The film is rife with horror film clichés (scaly hands reaching from under the bed, ghosts that no one else can see) but few moments are actually scary.
The plot unfolds in a large, eerie house along a lake somewhere in New England, and the girls repeatedly find themselves in situations that leave viewers uncomfortable and nervous. That's fairly standard for horror films, too: the "why would you put yourself in that situation?" feeling.
The suspense and feelings of unease come from not quite knowing what is happening — is Anna's house really haunted? Would a nurse really go so far as to kill a client to get with the client's husband? And what about those ghostly children who keep hanging around, and the article that the sisters found online that details the murders of three children by a jealous nanny? Could they be trying to convey a message?

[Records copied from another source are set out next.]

-- ==== Sys2Proof/Tests/Slice0.lean ====
section
/-! SUPPORT. Tests and witnesses. Every expected value is written out from a table or an example of the spec, named beside it
(the section numbers are those of spec/95_test_vectors.md), never from the model's own answer. -/

namespace Sys2Proof.Tests

open Sys2Proof.Machine

/-! ### Helpers -/

/-- What one step answers when the command with these operand fields is presented. -/
def ask (s : State) (cw : BitVec 32) (addr : Addr) (wdata : Nat) : Option Response :=
  match step (s.present ⟨cw, addr, wdata⟩) with
  | .next t => t.rsp
  | .fault _ => none
  | .refused _ => none

/-- What one step leaves of a state, read by `f`, when the command is presented. -/
def after {α : Type} (f : State → α) (s : State) (cw : BitVec 32) (addr : Addr) (wdata : Nat) : Option α :=
  match step (s.present ⟨cw, addr, wdata⟩) with
  | .next t => some (f t)
  | .fault _ => none
  | .refused _ => none

/-- The memory of the power-on state with these bytes stored from `a` up. -/
def withBytes (a : Nat) (bs : List Byte) : State := State.reset.storeBytes a bs

/-- Section 2.2's memory: 80 7F FF 00 81 02 03 FE at 0x100. -/
def mem22 : State := withBytes 0x100 [0x80, 0x7F, 0xFF, 0x00, 0x81, 0x02, 0x03, 0xFE]

/-- Section 2.9's registers, of its slots the one the tests read: x[0], x[5], x[255] and s[21]. -/
def regs29 : State :=
  (((State.reset.writeReg 0 0x10).writeReg 5 0x15).writeReg 255 0xFF00).writeSlot 21 0x515

/-! ### WellFormed refuses -/

theorem test_wf_index_field :
    (Instr.getreg 65535).wellFormed = true ∧ (Instr.getreg 65536).wellFormed = false ∧
    (Instr.setreg 65536 0).wellFormed = false ∧ (Instr.getspec 65536).wellFormed = false ∧
    (Instr.setspec 65536 0).wellFormed = false ∧ (Instr.getname 65536 0).wellFormed = false ∧
    (Instr.fmthex 65536 0).wellFormed = false := by decide

theorem test_wf_value_input :
    (Instr.write .byte 0 (2 ^ 128 - 1)).wellFormed = true ∧ (Instr.write .byte 0 (2 ^ 128)).wellFormed = false ∧
    (Instr.writeb 0 (2 ^ 128)).wellFormed = false ∧ (Instr.setreg 0 (2 ^ 128)).wellFormed = false ∧
    (Instr.setspec 0 (2 ^ 128)).wellFormed = false ∧ (Instr.setpc (2 ^ 128)).wellFormed = false ∧
    (Instr.fmthex 0 (2 ^ 128)).wellFormed = false ∧ (Instr.fmtsgn (2 ^ 128)).wellFormed = false := by decide

/-- A narrower value input refuses what it cannot carry (R5: `VW` is at least 64). -/
theorem test_wf_narrow_input :
    (Instr.setpc (2 ^ 64 - 1)).wellFormed 64 = true ∧ (Instr.setpc (2 ^ 64)).wellFormed 64 = false := by decide

theorem test_wf_no_operand_to_refuse :
    (Instr.read .octa true (BitVec.allOnes 64)).wellFormed = true ∧ (Instr.readb (BitVec.allOnes 64)).wellFormed = true ∧
    Instr.used.wellFormed = true ∧ Instr.clear.wellFormed = true ∧ Instr.reset.wellFormed = true ∧
    Instr.getpc.wellFormed = true := by decide

/-! ### Decoding, one word or more per command -/

theorem test_decode_read :
    decode ⟨0x00000000, 0x40, 0⟩ = .ok (.read .byte false 0x40) ∧ decode ⟨0x01000000, 0x40, 0⟩ = .ok (.read .byte true 0x40) ∧
    decode ⟨0x02000000, 0x100, 0⟩ = .ok (.read .wyde false 0x100) ∧ decode ⟨0x05000000, 0x100, 0⟩ = .ok (.read .tetra true 0x100) ∧
    decode ⟨0x07000000, 0x100, 0⟩ = .ok (.read .octa true 0x100) ∧ decode ⟨0x09000000, 0x100, 0⟩ = .ok (.read .highTetra true 0x100) :=
  ⟨by decide, by decide, by decide, by decide, by decide, by decide⟩

theorem test_decode_write :
    decode ⟨0x10000000, 0x207, 9⟩ = .ok (.write .byte 0x207 9) ∧ decode ⟨0x12000000, 0x207, 9⟩ = .ok (.write .wyde 0x207 9) ∧
    decode ⟨0x14000000, 0x207, 9⟩ = .ok (.write .tetra 0x207 9) ∧ decode ⟨0x16000000, 0x207, 9⟩ = .ok (.write .octa 0x207 9) ∧
    decode ⟨0x18000000, 0x207, 9⟩ = .ok (.write .highTetra 0x207 9) := ⟨by decide, by decide, by decide, by decide, by decide⟩

theorem test_decode_readb : decode ⟨0b00100000000000000000000000000000, 0x3E8, 0⟩ = .ok (.readb 0x3E8) := by decide
theorem test_decode_writeb : decode ⟨0b00110000000000000000000000000000, 0x40, 0xAB⟩ = .ok (.writeb 0x40 0xAB) := by decide
theorem test_decode_used : decode ⟨0b01000000000000000000000000000000, 0, 0⟩ = .ok .used := by decide
theorem test_decode_clear : decode ⟨0b01010000000000000000000000000000, 0, 0⟩ = .ok .clear := by decide
theorem test_decode_getreg : decode ⟨0b01100000000000000000000011111111, 0, 0⟩ = .ok (.getreg 255) := by decide
theorem test_decode_setreg : decode ⟨0b01110000000000000000000100000000, 0, 7⟩ = .ok (.setreg 256 7) := by decide
theorem test_decode_getspec : decode ⟨0b10000000000000000000000000011111, 0, 0⟩ = .ok (.getspec 31) := by decide
theorem test_decode_setspec : decode ⟨0b10010000000000000000000000100000, 0, 1⟩ = .ok (.setspec 32 1) := by decide
theorem test_decode_getname :
    decode ⟨0b10100000000000000000000000000011, 0x725A5A0000000000, 0⟩ = .ok (.getname 3 0x725A5A0000000000) := by decide
theorem test_decode_reset : decode ⟨0b10110000000000000000000000000000, 0, 0⟩ = .ok .reset := by decide
theorem test_decode_getpc : decode ⟨0b11000000000000000000000000000000, 0, 0⟩ = .ok .getpc := by decide
theorem test_decode_setpc : decode ⟨0b11010000000000000000000000000000, 0, 0x100⟩ = .ok (.setpc 0x100) := by decide
theorem test_decode_fmthex : decode ⟨0b11100000000000000000000000010100, 0, 5⟩ = .ok (.fmthex 20 5) := by decide
theorem test_decode_fmtsgn : decode ⟨0b11110000000000000000000000000000, 0, 42⟩ = .ok (.fmtsgn 42) := by decide

/-- The reserved encodings, by name (R69), and their neighbours. -/
theorem test_decode_reserved :
    decode ⟨0x0A000000, 0, 0⟩ = .error (.readWidth 5) ∧ decode ⟨0x0E000000, 0, 0⟩ = .error (.readWidth 7) ∧
    decode ⟨0x1C000000, 0, 0⟩ = .error (.writeWidth 6) ∧ decode ⟨0x18000000, 0, 0⟩ = .ok (.write .highTetra 0 0) :=
  ⟨by decide, by decide, by decide, by decide⟩

/-- Unused fields driven non-zero (section 2.13). -/
theorem test_decode_unused_fields :
    decode ⟨0x20FFFFFF, 0x11, 0xDEAD⟩ = .ok (.readb 0x11) ∧ decode ⟨0x1700ABCD, 0x20, 3⟩ = .ok (.write .octa 0x20 3) ∧
    decode ⟨0x09000000, 0x100, 0⟩ = .ok (.read .highTetra true 0x100) ∧ decode ⟨0xB7FFFFFF, 77, 88⟩ = .ok .reset :=
  ⟨by decide, by decide, by decide, by decide⟩

/-- The encoder gives the fields of sections E1, 2.8 and 2.9. -/
theorem test_encode_words :
    encode (.write .octa 1000 0x0123456789ABCDEF) = ⟨0x16000000, 0x3E8, 0x0123456789ABCDEF⟩ ∧
    encode (.read .highTetra false 1005) = ⟨0x08000000, 0x3ED, 0⟩ ∧
    encode (.setspec 31 0x8000000000000000) = ⟨0x9000001F, 0, 0x8000000000000000⟩ ∧
    encode (.getname 4 0x2432353500000000) = ⟨0xA0000004, 0x2432353500000000, 0⟩ ∧
    encode (.fmthex 16 171) = ⟨0xE0000010, 0, 171⟩ := ⟨by decide, by decide, by decide, by decide, by decide⟩

theorem test_table_word :
    decodeTableWord 32 0x600000FF = some (.getreg 255) ∧ decodeTableWord 32 0x0C000000 = none ∧
    decodeTableWord 32 0xF0000000 = some (.fmtsgn 0) ∧
    decodeTableWord 160 (0x16000000 + 0x3E8 <<< 32 + 7 <<< 96) = some (.write .octa 0x3E8 7) :=
  ⟨by decide, by decide, by decide, by decide⟩

/-- The word placed is the command the next step runs: GETPC of the power-on state. -/
theorem test_withFetchWord_runs :
    step (State.reset.withFetchWord 32 0xC0000000) = .next { State.reset with rsp := some (.val 0) } := rfl

/-! ### One step of each command -/

/-- Sections E5 and 2.2: high tetra; sign bit set and clear; a misaligned wyde. -/
theorem test_read_high_tetra :
    ask (withBytes 1000 [0x01, 0x23, 0x45, 0x67, 0x89, 0xAB, 0xCD, 0xEF]) 0x08000000 1005 0 = some (.val 0x89ABCDEF00000000) := by
  decide

theorem test_read_signed :
    ask mem22 0x03000000 0x101 0 = some (.val 0xFFFFFFFFFFFF807F) ∧ ask mem22 0x02000000 0x101 0 = some (.val 0x807F) ∧
    ask mem22 0x03000000 0x107 0 = some (.val 0x3FE) ∧ ask mem22 0x07000000 0x100 0 = some (.val 0x807FFF00810203FE) ∧
    ask mem22 0x02000000 0xFF 0 = some (.val 0) := by decide

/-- Section 2.3: a high tetra stores four bytes and no more. -/
theorem test_write_high_tetra :
    after (fun t => (t.mem, t.used)) State.reset 0x18000000 0x207 0x1122334455667788 =
      some ([(0x204, 0x11), (0x205, 0x22), (0x206, 0x33), (0x207, 0x44)], [0x204, 0x205, 0x206, 0x207]) := by decide

/-- Sections 2.5 and 2.3: no wrap at the top of memory; writing zero lists nothing and still enlarges `USED`. -/
theorem test_write_top_and_zero :
    after (fun t => (t.byteAt 0, t.byteAt 0xFFFFFFFFFFFFFFFF, t.used.head?)) State.reset 0x16000000 0xFFFFFFFFFFFFFFFF
      0xA1A2A3A4A5A6A7A8 = some (0, 0xA8, some 0xFFFFFFFFFFFFFFF8) ∧
    after (fun t => (t.mem, t.used)) State.reset 0x14000000 0x300 0 = some ([], [0x300, 0x301, 0x302, 0x303]) := by
  decide

/-- Section E1's last byte, and E7. -/
theorem test_readb :
    ask (withBytes 1007 [0xEF]) 0x20000000 1007 0 = some (.byte 0xEF) ∧ ask State.reset 0x20000000 1000 0 = some (.byte 0) := by
  decide

/-- Section 2.6: the low byte at an odd address; a byte overwritten with 0 stays used. -/
theorem test_writeb :
    after (fun t => (t.mem, t.used)) (withBytes 0x11 [0xAB]) 0x30000000 0x11 0x1CD = some ([(0x11, 0xCD)], [0x11]) ∧
    after (fun t => (t.mem, t.used)) (withBytes 0x13 [0x44]) 0x30000000 0x13 0xFFFFFFFFFFFFFF00 = some ([], [0x13]) := by
  decide

/-- Section 2.7: ascending as unsigned numbers, an address with bit 63 set last; empty at power-on. -/
theorem test_used :
    ask (((State.reset.storeByte 0x9000000000000000 1).storeBytes 0x30 [0xBE, 0xEF]).storeByte 5 0) 0x40000000 0 0 =
      some (.addrs [0x5, 0x30, 0x31, 0x9000000000000000]) ∧
    ask State.reset 0x40000000 0 0 = some (.addrs []) := by decide

theorem test_clear :
    after (fun t => (t.mem, t.used, t.pc)) ((withBytes 0x30 [0xBE, 0xEF]).writePc 7) 0x50000000 0 0 = some ([], [], 7) := by
  decide

/-- Section 2.8: the last register, the first index out of range. -/
theorem test_getreg :
    ask (State.reset.writeReg 255 0x0123456789ABCDEF) 0x600000FF 0 0 = some (.val 0x0123456789ABCDEF) ∧
    ask State.reset 0x60000100 0 0 = some (.err .outOfRangeIndex) := by decide

/-- Section E6: 2^64 + 5 stores 5; program P4: index 256 does not wrap to 0. -/
theorem test_setreg :
    after (fun t => (t.readReg 255, t.readReg 0)) State.reset 0x700000FF 0 0x10000000000000005 = some (5, 0) ∧
    after (fun t => (t.rsp, t.readReg 0)) State.reset 0x70000100 0 7 = some (some (.err .outOfRangeIndex), 0) := by
  decide

theorem test_getspec :
    ask (State.reset.writeSlot 31 0x8000000000000000) 0x8000001F 0 0 = some (.val 0x8000000000000000) ∧
    ask State.reset 0x80000020 0 0 = some (.err .outOfRangeIndex) := by decide

theorem test_setspec :
    after (fun t => (t.readSlot 0, t.readReg 0)) State.reset 0x90000000 0 0x10000000000000007 = some (7, 0) ∧
    after (fun t => (t.rsp, t.readSlot 0)) State.reset 0x90000020 0 1 = some (some (.err .outOfRangeIndex), 0) := by
  decide

/-- Section 2.9: designators, valid and not. -/
theorem test_getname_designators :
    ask regs29 0xA0000002 0x2430000000000000 0 = some (.val 0x10) ∧ ask regs29 0xA0000004 0x2432353500000000 0 = some (.val 0xFF00) ∧
    ask regs29 0xA0000004 0x2432353600000000 0 = some (.err .unknownRegister) ∧
    ask regs29 0xA0000004 0x2430303700000000 0 = some (.err .unknownRegister) ∧
    ask regs29 0xA0000001 0x2400000000000000 0 = some (.err .unknownRegister) := by decide

/-- Section 2.9: `rA` with the default `SLOT_OF`, its unused name bytes not 0. -/
theorem test_getname_default_slot (h : Config.slotShuffle = Equiv.refl _) :
    ask regs29 0xA0000002 0x7241FFFFFFFFFFFF 0 = some (.val 0x515) := by
  have hn : resolveName (nameBytes 2 0x7241FFFFFFFFFFFF) = .special (slotOf .rA) := rfl
  have hd : decode ⟨0xA0000002, 0x7241FFFFFFFFFFFF, 0⟩ = .ok (.getname 2 0x7241FFFFFFFFFFFF) := rfl
  have hs : slotOf .rA = 21 := by unfold slotOf; rw [h]; rfl
  simp only [ask, step, portTurn, State.present, hd, exec, execGetname, hn, hs]
  decide

/-- Section 2.10's state before its RESET. -/
def state210 : State := (((withBytes 0x10 [0x44]).writeReg 9 0x99).writeSlot 3 0x33).writePc 0xFFFFFFFFFFFFFFFD

/-- Section 2.10: memory and `USED` survive RESET. -/
theorem test_reset :
    after (fun t => (t.readReg 9, t.readSlot 3, t.pc)) state210 0xB0000000 0 0 = some (0, 0, 0) ∧
    after (fun t => (t.mem, t.used)) state210 0xB0000000 0 0 = some ([(0x10, 0x44)], [0x10]) := by decide

theorem test_getpc : ask (State.reset.writePc 0x100) 0xC0000000 0 0 = some (.val 0x100) := by decide

/-- Section 2.10: the low 64 bits; no alignment. -/
theorem test_setpc :
    after State.pc State.reset 0xD0000000 0 0x10000000000000100 = some 0x100 ∧
    after State.pc State.reset 0xD0000000 0 0xFFFFFFFFFFFFFFFD = some 0xFFFFFFFFFFFFFFFD := by decide

/-- Section 2.11: "00AB", "123", "0", "A". -/
theorem test_fmthex :
    ask State.reset 0xE0000004 0 0x100000000000000AB = some (.str [0x30, 0x30, 0x41, 0x42]) ∧
    ask State.reset 0xE0000002 0 0x123 = some (.str [0x31, 0x32, 0x33]) ∧
    ask State.reset 0xE0000000 0 0 = some (.str [0x30]) ∧ ask State.reset 0xE0000000 0 10 = some (.str [0x41]) := by
  decide

/-- Section 2.12: "-123", "42", "0", and the most negative number. -/
theorem test_fmtsgn :
    ask State.reset 0xF0000000 0 0xFFFFFFFFFFFFFF85 = some (.str [0x2D, 0x31, 0x32, 0x33]) ∧
    ask State.reset 0xF0000000 0 0x2A = some (.str [0x34, 0x32]) ∧ ask State.reset 0xF0000000 0 0 = some (.str [0x30]) ∧
    ask State.reset 0xF0000000 0 0x8000000000000000 =
      some (.str [0x2D, 0x39, 0x32, 0x32, 0x33, 0x33, 0x37, 0x32, 0x30, 0x33, 0x36, 0x38, 0x35, 0x34, 0x37, 0x37, 0x35, 0x38,
        0x30, 0x38]) := by decide

/-- Section 2.1's column for 1005, and the top address. -/
theorem test_alignDown :
    alignDown 0x3ED .wyde = 0x3EC ∧ alignDown 0x3ED .tetra = 0x3EC ∧ alignDown 0x3ED .octa = 0x3E8 ∧
    alignDown 0x3ED .highTetra = 0x3EC ∧ alignDown 0xFFFFFFFFFFFFFFFF .octa = 0xFFFFFFFFFFFFFFF8 := by decide

/-- Functional-form indices of R66 and R130 that have no encoding are errors, not refusals; such a digit count is refused (U11). -/
theorem test_functional_numbers :
    (Call.getReg .notInteger).denotes = .error .outOfRangeIndex ∧ (Call.setSpecialReg (.integer (-1)) 5).denotes = .error .outOfRangeIndex ∧
    (Call.getReg (.integer 255)).denotes = .command (.getreg 255) ∧
    (Call.formatHex (-1) .notInteger).denotes = .outside (.digitsNotNatural .notInteger) := ⟨rfl, rfl, rfl, rfl⟩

The performances offered by Browning and Kebbel are believable. Browning lends a natural sort of guilelessness to the role of Anna, and Kebbel's Alex is nearly perfect. The script for "The Uninvited" leaves something to be desired, but all the principle actors do the best they can with what they're given.
The film's resolution may not necessarily come as a surprise to audiences. What is surprising is the extent to which the plot entanglements change dramatically to arrive at the conclusion. Directors Charles and Thomas Guard have crafted a psychological thriller that, while perhaps not truly scary, is full of moments that will make audiences jump and cause goose bumps.